We can determine the Surface Area of the ice cream cone shape by finding the sum of the Surface Areas for the Cone and Hemisphere.
First, we can determine the slanted length of the Cone by using the Pythagorean Theorem. The slant is the hypoteneuse, \(l\) and the other sides of the triangle are the radius, \(r\) and height, \(h\).
As the radius represents half of the diameter, we can calculate it as \(8\).
\( l^2 = h^2 + r^2\)
\(l = \sqrt{(14)^2+(8)^2} \)
\(l = 16.12 \; [\text{in}]\)
Next, we can determine the Surface Area of the Cone:
\(SA_{\text{cone}} = \pi r (l + r)\)
\(SA_{\text{cone}} = \pi \cdot 8 (16.12 + 8)\)
\(SA_{\text{cone}} = \pi \cdot 8(24.12)\)
\(SA_{\text{cone}} = 606.20 \; [\text{in}^2]\)
Then, we can determine the Surface Area of the Hemisphere, which is half that of a regular Sphere:
\(SA_{\text{hemisphere}} = \cfrac{1}{2} 4 \pi r^2 \)
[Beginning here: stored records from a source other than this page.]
-- ==== Sys2Proof/Machine/LinkEvents.lean ====
section
/-! DEFINITION. The peer links: flits (R431-R433), remote accesses (R434, R435, R438), pod barriers (R436), cross-module fault tasks
and state access (R437). -/
namespace Sys2Proof.Machine

/-! ## What a detached or refused transfer does (R183, R216, R329, R432, R433) -/

/-- The cause that an answer's STATUS gives its transfer; none for STATUS 0 and for values that the table does not have (R433). -/
def statusCause (status arg : Nat) : Option Nat :=
  match status with
  | 1 => some 0x16
  | 2 => some 0x34
  | 3 => some 0x53
  | 4 => some (arg % 128)
  | _ => none

/-- A segment that its transfer fails is parked at its own address. -/
def State.failSeg (s : State) (core id k cause : Nat) (source : Bool) : State :=
  match (tabGet (s.copyEng core).copies id).bind fun C => C.segs[k]? with
  | some g => s.parkSeg core id k cause (if source then g.src else g.dst)
  | none => s

/-- What a transfer belongs to meets a cause: the wave, the segment or the record's route. A message of a pod barrier stays. -/
def State.failOwner (s : State) (x : Xfer) (cause : Nat) : State :=
  match x.of with
  | .access req | .merge req => s.refuse req cause
  | .segWrite core copy seg => s.failSeg core copy seg cause false
  | .segRead core copy seg => s.failSeg core copy seg cause true
  | .pod => s
  | .ftask rid => s.reroute rid
  | .proxy g w slot f => s.lateFault g w slot f cause

/-- A transfer is no longer awaited. -/
def State.dropXfer (s : State) (tid : Nat) : State := { s with links := { s.links with xfers := tabErase s.links.xfers tid } }

/-- A transfer to a device, by its identifier. -/
def State.xferOf (s : State) (dev tid : Nat) : Option Xfer := (tabGet s.links.xfers tid).filter fun x => x.dev == dev

/-- A transfer detached with a cause; one of a pod barrier is kept and sent again (R432, R436). -/
def State.detachXfer (s : State) (dev tid cause : Nat) : State :=
  match s.xferOf dev tid with
  | none => s
  | some x => if x.of = .pod then s else (s.dropXfer tid).failOwner x cause

/-! ## Flits (R432, R433) -/

/-- Bytes of a flit as a number. -/
def flitField (b : List Byte) (off n : Nat) : Nat := leNat ((b.drop off).take n)

/-- Whether a flit's CRC is good (R432). -/
def flitGood (b : List Byte) : Bool := b.length == 256 && (crc32c (b.take 252)).toNat == flitField b 252 4

/-- Flits acknowledged up to a sequence number leave the replay buffer, and kept-back records follow (R433). -/
def Port.freeAcked (p : Port) (seq : Nat) : Port :=
  match p.unacked.findIdx? fun f => f.seq == seq with
  | some i => Port.drain { p with unacked := p.unacked.drop (i + 1) }
  | none => p

/-- Requests whose answers the sender has are no longer remembered. -/
def State.forgetServed (s : State) (p : Nat) (freed : List Flit) : State :=
  let gone := fun (e : Nat × Nat × Nat) => freed.any fun f =>
    f.dev == e.1 && (f.recs.any fun r => answers r.kind && r.tid == e.2.1) &&
      !((s.port p).unacked.any fun u => u.dev == e.1 && u.recs.any fun r => answers r.kind && r.tid == e.2.1)
  { s with links := { s.links with served := s.links.served.filter fun e => !gone e } }

/-- The flit after the acknowledged ones has failed: it and every flit after it are replayed (R432). -/
def Port.replay (p : Port) (ticks : Nat) : Port :=
  match p.unacked with
  | [] => p
  | f :: rest =>
    { p with unacked := { f with fails := f.fails + 1 } :: rest,
             replays := (p.replays.filter fun t => decide (ticks < t + 100000000)) ++ List.replicate (rest.length + 1) ticks }

/-- The eighth failure of a port's first unacknowledged flit: its transfers are detached with LINK_CRC, UP clears and the port
retrains, with a LINKCTL flit (R432, R433). A record whose proxied access fails so is delivered again (R329). -/
def State.linkCrc (s : State) (p : Nat) : State :=
  match (s.port p).unacked with
  | [] => s
  | f :: rest =>
    let s1 := (s.modPort p fun q =>
      { q with up := false, retraining := true, retrains := q.retrains + 1,
               unacked := rest.map fun u => { u with recs := u.recs.filter fun r => !(u.dev == f.dev && f.recs.contains r) } }).sendCtl p
    f.recs.foldl (fun t r =>
      if r.kind = 10 then
        match t.links.served.find? fun e => e.1 == f.dev && e.2.1 == r.tid with
        | some e => t.reroute e.2.2
        | none => t
      else if answers r.kind then t
      else t.detachXfer f.dev r.tid 0x36) s1

/-- The ACK field of a good flit processed (R432, R433). -/
def State.takeAck (s : State) (p : Nat) (b : List Byte) : State :=
  let ack := flitField b 3 2
  let q := s.port p
  let q1 := if ack.testBit 12 then q.freeAcked (ack % 4096) else q
  let s1 := (s.portTo p q1 (q.added q1)).forgetServed p (q.unacked.take (match q.unacked.findIdx? fun f => f.seq == ack % 4096 with
    | some i => if ack.testBit 12 then i + 1 else 0
    | none => 0))
  if !ack.testBit 13 then s1
  else if ((q1.unacked.head?.map (·.fails)).getD 0) = 7 then s1.linkCrc p
  else
    let q2 := (s1.port p).replay s.ticks
    s1.portTo p q2 q2.unacked

/-- Whether a port takes flits: it is there, the module has a number, and it is UP or waits for a LINKCTL flit (R431, R433). -/
def State.portTakes (s : State) (p : Nat) (retrain : Bool) : Bool :=
  decide (p < 16) && s.links.devnum != 0 && ((s.port p).up || retrain)

/-- A flit of a type received: with a bad CRC it is NACKed, whatever it was, in an IDLE flit (R432, R433). -/
def State.onFlit (s : State) (p type : Nat) (b : List Byte) (run : State → State) : Host.Outcome State Fault Refusal :=
  if !s.portTakes p (type == 2) then .next s
  else if !flitGood b then .next (s.sendIdle p true)
  else if flitField b 0 1 % 16 ≠ type then .next s
  else .next (run s)

/-! ## Transfer records (R433) -/

/-- The bytes that a record takes, from its header. -/
def recSize (b : List Byte) : Nat := 16 + pad16 (flitField b 2 2)

/-- A record from its bytes. -/
def recOf (b : List Byte) : Rec :=
  { kind := flitField b 0 1, status := flitField b 1 1, tid := flitField b 4 4, arg := flitField b 8 8,
    data := (b.drop 16).take (flitField b 2 2) }

/-- The records that begin in a payload, and the bytes of one that continues in the next flit. -/
def recsIn : Nat → List Byte → List Rec × List Byte
  | 0, _ => ([], [])
  | n + 1, b =>
    if b.length < 16 then ([], [])
    else if b.length < recSize b then ([], b)
    else
      let r := recsIn n (b.drop (recSize b))
      (recOf b :: r.1, r.2)

/-- The records that a DATA flit completes, and the bytes of one that it does not, given those carried over from the last one. -/
def flitRecs (carried b : List Byte) : List Rec × List Byte :=
  let payload := (b.drop 12).take 240
  let cont := 16 * (flitField b 10 1 % 16)
  let more := carried ++ payload.take cont
  let rest := recsIn (flitField b 9 1 % 16) (payload.drop cont)
  if carried.isEmpty then rest
  else if more.length < recSize more then (rest.1, if flitField b 9 1 % 16 = 0 then more else rest.2)
  else (recOf more :: rest.1, rest.2)

/-- Whether a record is one that the tables of R433 have. -/
def Rec.valid (r : Rec) : Bool := decide (0 < r.kind) && decide (r.kind < 11) && decide (r.data.length ≤ 1024)

/-- Whether a request has an effect that its repetition would have twice (R432). -/
def Rec.once (r : Rec) : Bool := r.kind == 1 || r.kind == 2 || r.kind == 8 || r.kind == 9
\(SA_{\text{hemisphere}} = 2 \pi (8)^2\)
\(SA_{\text{hemisphere}} = 402.12 \; [\text{in}^2] \)
Finally. we can determine the total Surface Area by combining the individual Surface Areas:
\(SA_{\text{total}} = SA_{\text{cone}} + SA_{\text{hemisphere}} \)
\(SA_{\text{total}} = 606.2 + 402.12\)
\(SA_{\text{total}} = 1008.32 \; [\text{in}^2]\)
Therefore, we can determine that the total Surface Area is \(1008.32 \; [\text{yd}^2]\).
We can determine the Volume of the ice cream cone shape by adding the Volume of the Cone and Hemisphere:
First, we can determine the Volume of the Cone:
\(V_{text{cone}} = \cfrac{1}{3} \pi r^2 h\)
\(V_{text{cone}} = \cfrac{1}{3} \pi (8)^2 (14)\)
\(V_{text{cone}} = 938.29 \; [\text{yd}^3]\)
Next, we can determine the Volume of the Hemisphere, which is half that of a regular sphere:
\(V_{\text{hemisphere}} = \cfrac{1}{2} \cfrac{4}{3} \pi r^3\)
\(V_{\text{hemisphere}} = \cfrac{2}{3} \pi (8)^3\)
\(V_{\text{hemisphere}} = 1072.33 \; [\text{yd}^3]\)
Finally, we can determine the total Volume by combining the individual Volumes:
\(V_{\text{total}} = V_{\text{cone}} + V_{\text{hemisphere}}\)
\(V_{\text{total}} = 938.29 + 1072.33\)
\(V_{\text{total}} = 2010.62 \; [\text{yd}^3]\)
Therefore, we can determine that the total Volume is \(1164 \; [\text{yd}^3]\).